With that, I'll turn it over to Jon Yoder.
Great, thanks, Brendan. As Brendan mentioned, the very strong deal volumes during the quarter led to a record amount of new originations. All of our new investment commitments were in senior secured loans as we continue to maintain our focus on lending to sectors that exhibit strong growth despite the macroeconomic headwinds that are being caused by the pandemic.
During the quarter, and excluding the names that we inherited as part of the MMLC merger, we made 22 new investment commitments, 13 of which were two new portfolio companies and nine to existing portfolio companies. This totaled $423 million. Meanwhile, net fundings of previously unfunded commitments were 9.1 million during the quarter.
Sales and repayment activity totaled 252.7 million driven by the full repayment of investments in six portfolio companies. We continue to expect strong deal activity going forward, though perhaps not quite at the same pace as what we saw in the fourth quarter.
Regarding portfolio composition, as of December 31, total investments in our portfolio were 3.243 billion at fair value, comprised of 96.5% in senior secured loans, including 78% in first lien, 4.4% in first lien last Last-Out Unitranche, 14.1% in second lien debt, as well as a negligible amount in unsecured debt, and 3.5% in preferred common stock and warrants.
We also had 242.9 million of unfunded commitments as of December 31, bringing total investments and commitments to 3.486 billion. As of quarter end, the company had 123 portfolio companies operating across 39 different industries. The weighted average yield of our investment portfolio at cost at the end of the fourth quarter was 8.4%, as compared to 7.7% at the end of the third quarter.
This increase as Brendan mentioned was largely driven by the higher yields on the assets that we obtained as part of the merger with MMLC. The weighted average yield on our total debt and income producing investments at cost also increased to 8.7% at the end of the fourth quarter from 8.3% at the end of the third quarter.
So turning to credit quality, the underlying performance of our portfolio companies overall were stable quarter-over-quarter. The weighted average net debt to EBITDA of the companies in our investment portfolio was six times at quarter end versus 5.7 times at the end of the third quarter.

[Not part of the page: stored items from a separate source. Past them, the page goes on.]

-- ==== Sys2Proof/Certificates/Slice0/Obligations.lean ====
section
/-! DEFINITION. The statements for the provers. Each docstring names the rule of spec/ it formalises, or says that it is the
model's own choice and names the log entry. -/

open Sys2Proof Sys2Proof.Machine

/-! ### Encodings -/

/-- 30_encoding.md R103: the four worked command packets decode to their commands, and those commands encode to them. -/
def Obligations.WorkedPacketsDecodeToTheirCommands : Prop :=
  (decode (.packet (packetWords 0x00106822 0x000186A0 0x000003E8 0x00000000)) =
      .ok (.wrreg ⟨.seven, 1, 0x68, false, 1, 100000, 1000, 0⟩)) ∧
  (decode (.packet (packetWords 0x00206823 0x000186A0 0x000003E8 0x00000000)) =
      .ok (.rdreg ⟨.seven, 1, 0x68, false, 2, 100000, 1000, 0⟩)) ∧
  (decode (.packet (packetWords 0x00040004 0x000186A0 0x000003E8 0x00000000)) =
      .ok (.scan ⟨.seven, 0, 0, true, 0, 100000, 1000, 0⟩)) ∧
  (decode (.packet (packetWords 0x0002A551 0x00061A80 0x00000032 0x00000000)) =
      .ok (.init ⟨.ten, 2, 0x2A5, false, 0, 400000, 50, 0⟩)) ∧
  (encode (.wrreg ⟨.seven, 1, 0x68, false, 1, 100000, 1000, 0⟩) =
      .packet (packetWords 0x00106822 0x000186A0 0x000003E8 0x00000000)) ∧
  (encode (.rdreg ⟨.seven, 1, 0x68, false, 2, 100000, 1000, 0⟩) =
      .packet (packetWords 0x00206823 0x000186A0 0x000003E8 0x00000000)) ∧
  (encode (.scan ⟨.seven, 0, 0, true, 0, 100000, 1000, 0⟩) =
      .packet (packetWords 0x00040004 0x000186A0 0x000003E8 0x00000000)) ∧
  (encode (.init ⟨.ten, 2, 0x2A5, false, 0, 400000, 50, 0⟩) =
      .packet (packetWords 0x0002A551 0x00061A80 0x00000032 0x00000000))

/-- 30_encoding.md R91, R92 and R93: an address byte written out from its pattern (`aaaaaaar`, `11110aar`, `aaaaaaaa`,
`11110aa1`) decodes to it at every value of its fields; R94, R95 and 43_transactions.md R184 for the other wire bytes. -/
def Obligations.WireBytesDecodeByTheirPatterns : Prop :=
  (∀ (a : BitVec 7) (r : Bit), decode (.wire .address7 (a ++ BitVec.ofBool r)) = .ok (.addr7 a r)) ∧
  (∀ (a : BitVec 2) (r : Bit),
      decode (.wire .address10First (0b11110#5 ++ a ++ BitVec.ofBool r)) = .ok (.addr10Hi a r)) ∧
  (∀ a : Byte, decode (.wire .address10Second a) = .ok (.addr10Lo a)) ∧
  (∀ a : BitVec 2, decode (.wire .reAddress10 (0b11110#5 ++ a ++ 1#1)) = .ok (.addr10Re a)) ∧
  (∀ v : Byte, decode (.wire .registerIndex v) = .ok (.regidxByte v)) ∧
  (∀ v : Byte, decode (.wire .data v) = .ok (.dataByte v)) ∧
  (∀ a : BitVec 7, decode (.wire .probe (a ++ 0#1)) = .ok (.probeAddr a))

/-- 30_encoding.md R102: the internal operations have the numbers 0 to 11, and no other number is one. The places of the
operands in the operand word are the model's choice (log 8). -/
def Obligations.InternalNumbersDecodeToTheirOperations : Prop :=
  decode (.internal 0 0) = .ok .guardReleaseScl ∧ decode (.internal 1 0) = .ok .start ∧
  decode (.internal 2 0) = .ok .stop ∧ decode (.internal 3 1) = .ok (.writeBit true) ∧
  decode (.internal 4 0) = .ok .readBit ∧ decode (.internal 5 1) = .ok (.writeAck .nack) ∧
  decode (.internal 6 0) = .ok .readAck ∧ decode (.internal 7 0xD0) = .ok (.writeByte 0xD0) ∧
  decode (.internal 8 0x1ABC) = .ok (.readByte .nack 0xABC) ∧ decode (.internal 9 1) = .ok (.sendAddress true) ∧
  decode (.internal 10 0) = .ok .sendRegidx ∧ decode (.internal 11 0) = .ok .probe ∧
  ∀ (n : BitVec 4) (x : BitVec 16), 12 ≤ n.toNat → decode (.internal n x) = .error .reservedNumber

/-- 30_encoding.md R86: W0 under the mask 0x0008000F tells the command, and every other value of the masked bits is none. -/
def Obligations.MaskedWordTellsTheCommand : Prop :=
  ∀ w0 w1 w2 w3 : Word,
    let f := packetFields (packetWords w0 w1 w2 w3)
    (w0 &&& 0x0008000F = 1 → decode (.packet (packetWords w0 w1 w2 w3)) = .ok (.init f)) ∧
    (w0 &&& 0x0008000F = 2 → decode (.packet (packetWords w0 w1 w2 w3)) = .ok (.wrreg f)) ∧
    (w0 &&& 0x0008000F = 3 → decode (.packet (packetWords w0 w1 w2 w3)) = .ok (.rdreg f)) ∧
    (w0 &&& 0x0008000F = 4 → decode (.packet (packetWords w0 w1 w2 w3)) = .ok (.scan f)) ∧
    (w0 &&& 0x0008000F ≠ 1 → w0 &&& 0x0008000F ≠ 2 → w0 &&& 0x0008000F ≠ 3 → w0 &&& 0x0008000F ≠ 4 →
      ∃ e, decode (.packet (packetWords w0 w1 w2 w3)) = .error e)

/-- Decode and encode agree on every instruction, every operand at every value: no bit of an encoding is dropped. -/
def Obligations.DecodeOfEncodeIsTheInstruction : Prop :=
  ∀ i : Instr, decode (encode i) = .ok i

/-- Every word that decodes has one meaning: encoding what it decodes to gives the word back. For the operand word of an
internal operation this rests on the model's layout, under which an operand bit that is not used must be 0 (log 8). -/
def Obligations.EncodeOfDecodeIsTheWord : Prop :=
  ∀ (c : Code) (i : Instr), decode c = .ok i → encode i = c

/-- 42_byte_and_framing.md R153 with 30_encoding.md R91 to R93: the bytes of an address phase, bit by bit. -/
def Obligations.AddressPhaseSendsTheFramersBytes : Prop :=
  (∀ (addr : BitVec 10) (rw : Bit),
      addressBytes .seven addr rw = [addr.extractLsb' 0 7 ++ BitVec.ofBool rw]) ∧
  (∀ addr : BitVec 10,
      addressBytes .ten addr false = [0b11110#5 ++ addr.extractLsb' 8 2 ++ 0#1, addr.extractLsb' 0 8]) ∧
  (∀ addr : BitVec 10, addressBytes .ten addr true = [0b11110#5 ++ addr.extractLsb' 8 2 ++ 1#1])

/-- 30_encoding.md R94: the register-index bytes, most significant first, and none with `RIW` = 0. -/
def Obligations.RegisterIndexBytesAreMostSignificantFirst : Prop :=
  ∀ x : Word,
    indexBytes 0 x = [] ∧
    indexBytes 1 x = [x.extractLsb' 0 8] ∧
    indexBytes 2 x = [x.extractLsb' 8 8, x.extractLsb' 0 8] ∧
    indexBytes 3 x = [x.extractLsb' 16 8, x.extractLsb' 8 8, x.extractLsb' 0 8] ∧
    indexBytes 4 x = [x.extractLsb' 24 8, x.extractLsb' 16 8, x.extractLsb' 8 8, x.extractLsb' 0 8]

/-- 30_encoding.md R88: a packet decodes to a command that passes its checks exactly where the six checks hold of its bits,
read as R82 and R83 place them. -/
def Obligations.LegalityIsTheChecksOfTheSpec : Prop :=
  ∀ (maxLen : BitVec 12) (w0 w1 w2 w3 : Word),
    let op := (w0.extractLsb' 0 4).toNat
    let transfer := op = 2 ∨ op = 3
    (∃ i, decode (.packet (packetWords w0 w1 w2 w3)) = .ok i ∧ failedCheck maxLen i = none) ↔
      (1 ≤ op ∧ op ≤ 4) ∧ w0.getLsbD 19 = false ∧ (10000 ≤ w1.toNat ∧ w1.toNat ≤ 1000000) ∧
        (op = 1 ∨ transfer → (w0.extractLsb' 5 3).toNat ≤ 4) ∧
        (op = 1 ∨ transfer → w0.getLsbD 4 = false → (w0.extractLsb' 8 10).toNat ≤ 0x7F) ∧
        (transfer → 1 ≤ (w0.extractLsb' 20 12).toNat ∧ (w0.extractLsb' 20 12).toNat ≤ maxLen.toNat)

/-! ### Reset and the step -/

/-- 70_reset_and_hazards.md R240: the state after reset; the state from the move that asserts `rst` on and in every step
while it is asserted, kept by every step of block and host; and the release changes nothing else, so that the first step after it
starts from these values. `BUF` keeps what it holds (R242). -/
def Obligations.ResetLeavesTheStatedValues : Prop :=
  let stated (t : State) : Prop :=
    t.sclOut = true ∧ t.sdaOut = true ∧ t.fsm = .idle ∧ t.busy = false ∧ t.err = .ok ∧ t.ph2 = false ∧
      t.ackf = false ∧ t.rspValid = false ∧ t.foundValid = false ∧ t.cmdReady = true
  stated State.reset ∧
    (∀ s u : State, blockTurn s = some u → u.rst = true →
      ∃ t, step s = .next t ∧ stated t ∧ t.place = [] ∧ t.buf = s.buf ∧ t.rst = true) ∧
    (∀ (s : State) (k : List HostMove), s.hostMoves = .reset true :: k →
      ∃ t, step s = .next t ∧ stated t ∧ t.place = [] ∧ t.buf = s.buf ∧ t.rst = true) ∧
    (∀ (s : State) (k : List HostMove), s.hostMoves = .reset false :: k →
      step s = .next { s with hostMoves := k, rst := false }) ∧
    (∀ s t : State, (s.rst = true → stated s) → step s = .next t → t.rst = true → stated t)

The weighted average interest coverage of the companies in the portfolio at quarter end was 2.6 times which was flat from the prior quarter. As of December 31, investments on nonaccrual status were just 0.3% and 0.7% of the total investment portfolio at fair value and amortized cost respectively.
As we discussed last quarter, one holding GK, which is called GK Holdings, has agreed to merge with one of its competitors in conjunction with incremental capital from a SPAC. GK Holdings had been an underperforming asset and as part of the SPAC transaction, we expect to receive a nearly full recovery of our first lien claim. And the recovery on our second lien claim is expected to be in excess of our third quarter end mark.
We expect the transaction to close in the first half of 2021, subject to shareholder approval. However, since the amount of our recovery is now fixed pursuant to the terms of the transaction, we decided to put the investment on nonaccrual until the acquisition is completed. Additionally, another holding called Chase Industries, which is a second lien secured debt investment, is a non-accruing loan that was acquired as part of the merger with MMLC.
I will now turn the call over to Jonathan to walk through our financial results.
Thanks Jon. We ended 2020 with total portfolio investments at fair value of 3.24 billion, outstanding debt of 1.63 billion and net assets of 1.62 billion. We ended the fourth quarter and the year with a net debt to equity ratio of one times compared to 1.29 times at the end of the third quarter and 0.93 times following the close of the merger with MMLC.
As Brendan mentioned earlier $500 million in unsecured notes, with maturity in January of 2026 were issued during the quarter. The notes priced at a fixed rate of 2.875%. Additionally, pursuant to the closing of the merger with MMLC GSBDS revolving credit facility was upsized to a total capacity of 1.695 billion.
At quarter end 62% of the company's outstanding borrowings were unsecured. And we feel we have ample capacity to pursue new investment opportunities, while being mindful of an appropriate mix of secured and unsecured borrowings.
Before continuing to the discussion of the income statement, and expansion on the quarter-over-quarter change in net assets, it's important that we discuss the merger accounting to provide some context. Under GAAP the merger was accounted for under the asset acquisition framework, whereby fair value of the consideration paid by GSBD for MMLC was determined to be the GSBD the share price at the closing date of the transaction, less than adjustment to account for the illiquidity of the shares given the lockup imposed on MMLC shareholders at close, multiplied by the shares issued pursuant to the exchange ratio.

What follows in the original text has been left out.